For the study, researchers constructed a library of 65 clinical CTC data sets with complete colonoscopy correlation (31 true positive and 34 false positive by prospective radiologist assessment). An unblinded radiologist not participating in the CAD analyses documented the exact location of every endoscopically verified polyp. The data sets were evaluated by two scientific teams using both CAD systems. Team members were blinded to all endoscopic results. CAD detections were compared with the previously specified reference standard.

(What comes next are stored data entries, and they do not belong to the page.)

/-- SENSOR_STALE, REBUILD_START, REBUILD_COMPLETE, REBUILD_OVERRUN, SEPARATION_UPDATE_COMPLETE,
SEPARATION_EXCHANGE_MISSED, SEPARATION_UPDATE_OVERRUN (R188 to R190, R199, R201, R202, R205). -/
def Obligations.SeparationEvents : Prop :=
  ∀ (t : Nat) (s : State) (g : Grid), s.b.sepOn = true → s.b.grid = some g →
    (∀ i, ∃ u, exec (.sensorStale t i) s = .next u ∧ u.b.fcl.cause.getLsbD 354 = !(s.tick t).b.sensorsBad.isEmpty) ∧
    (s.b.sep.builtA = true → s.b.sep.builtB = true → s.b.sep.fresh = true →
      ∃ u z, exec (.rebuildStart t) s = .next u ∧ u.b.sep.gen = s.b.sep.gen + 1 ∧ u.b.sep.building = some z ∧ z.gen = s.b.sep.gen + 1 ∧
        u.b.sep.builtA = false ∧ u.b.sep.builtB = false ∧ u.b.sep.fresh = false ∧ u.b.sep.buildStart = max s.b.now t ∧
        u.b.sep.inUse = s.b.sep.inUse ∧ z.sensors = s.b.sensorsOn.filter (s.tick t).b.sensorHealthy) ∧
    (∀ ch z, s.b.sep.building = some z → (match ch with | .a => s.b.sep.builtA | .b => s.b.sep.builtB) = false →
      ∃ u, exec (.rebuildComplete t ch) s = .next u ∧ (match ch with | .a => u.b.sep.builtA | .b => u.b.sep.builtB) = true ∧
        ((match ch with | .a => s.b.sep.builtB | .b => s.b.sep.builtA) = true → u.b.sep.inUse = some z ∧ u.b.sep.building = none) ∧
        ((match ch with | .a => s.b.sep.builtB | .b => s.b.sep.builtA) = false → u.b.sep.inUse = s.b.sep.inUse ∧ u.b.sep.building = some z) ∧
        (s.b.sep.buildStart + 1900000 ≤ max s.b.now t →
          exec (.rebuildOverrun t ch) s = .next ((s.tick t).raise (match ch with | .a => 356 | .b => 357) (s.tick t).b.firstChain))) ∧
    (∀ ch (c : Fin 4), s.b.chainEn c = true → s.b.sep.update = none → s.b.sep.redo.isSome = true →
      ∃ z, exec (.separationExchangeMissed t ch c) s = .next (z.raise 360 (mkw c) (some ((s.tick t).b.chainZone c))) ∧
        z = (s.tick t).sepRedo g ch c) ∧
    (∀ ch v, s.b.sep.update = some v →
      (∀ c : Fin 4, s.b.chainEn c = true → ∃ u w, exec (.separationExchangeMissed t ch c) s = .next u ∧ u.b.sep.update = some w ∧
        (match ch with | .a => w.missA = c.val :: v.missA | .b => w.missB = c.val :: v.missB) ∧
        u.b.fcl.arrivals = s.b.fcl.arrivals ++ [⟨360, true, mkw c, some (s.b.chainZone c), 0, none⟩]) ∧
      (v.start + s.b.tsNs ≤ max s.b.now t → (match ch with | .a => v.doneA || v.lateA | .b => v.doneB || v.lateB) = false →
        ∃ u w, exec (.separationUpdateOverrun t ch) s = .next u ∧ u.b.sep.update = some w ∧
          (match ch with | .a => w.lateA | .b => w.lateB) = true ∧
          u.b.fcl.arrivals = s.b.fcl.arrivals ++ [⟨match ch with | .a => 358 | .b => 359, true, s.b.firstChain, none, 0, none⟩]) ∧
      ((match ch with | .a => v.doneA || v.lateA | .b => v.doneB || v.lateB) = false →
        ((match ch with | .a => v.doneB | .b => v.doneA) = false →
          ∃ u w, exec (.separationUpdateComplete t ch) s = .next u ∧ u.b.sep.update = some w ∧
            (match ch with | .a => w.doneA | .b => w.doneB) = true ∧ u.b.sep.chains = s.b.sep.chains) ∧
        ((match ch with | .a => v.doneB | .b => v.doneA) = true →
          ∃ u, exec (.separationUpdateComplete t ch) s = .next u ∧ u.b.sep.update = none ∧
            (∀ c : Fin 4, s.b.chainEn c = true → (u.b.chain c).ready = false →
              (∀ w < 5, (u.b.chain c).word w = { val := sepSafe w, ok := false }) ∧
              ((s.b.sepFn c).isSome = true → (u.b.chain c).state = 1)) ∧
            (∀ c : Fin 4, s.b.chainEn c = false → u.b.chain c = s.b.chain c))))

Results revealed that Siemens’s system had a sensitivity of 73% (16 of 22) for detecting lesions greater than or equal to 1 centimeter, while the Summers’s CAD tool had a sensitivity of 95% (21 of 22) for lesions similar in size. According to the study, the Siemens CAD had 0.6 false positive detections per patient, while the NIH CAD had 4.6 false positive detections per patient. Of the six polyps greater than or equal to 1 centimeter missed by Siemens’s CAD, four were flat polyps, a morphology for which its system is not optimized.
Researchers concluded that Summers’s CAD system performed with higher sensitivity (95% vs. 73%), while Siemens’s performed with higher specificity (0.6 vs. 4.6 false positive detections/patient).

Break on Through
While it appears that CTC is still waiting in the wings as an emerging modality, CAD technology is poised to help usher it into the mainstream. In past studies, CTC has demonstrated significant potential as an efficacious screening tool for colon cancer. In addition, its “patient-friendly” elements could make it a more attractive option for a screening population that is loath to undergo optical colonoscopy.

But clinical application was inhibited by certain inherent problems—including the potential for errors on the part of readers and long reading times—that CAD appears to be effectively addressing.

Observers believe that as CAD systems evolve, the technology will carry CTC to greater acceptance in a clinical setting, for both patients and physicians. Currently, Summers can’t predict how long it will take for CAD to bring CTC into widespread usage. But after hearing him discuss the results of the NIH study, a listener can’t help but get the sense that Summers believes it will happen.

— Dan Harvey is a freelance writer based in Wilmington, Del.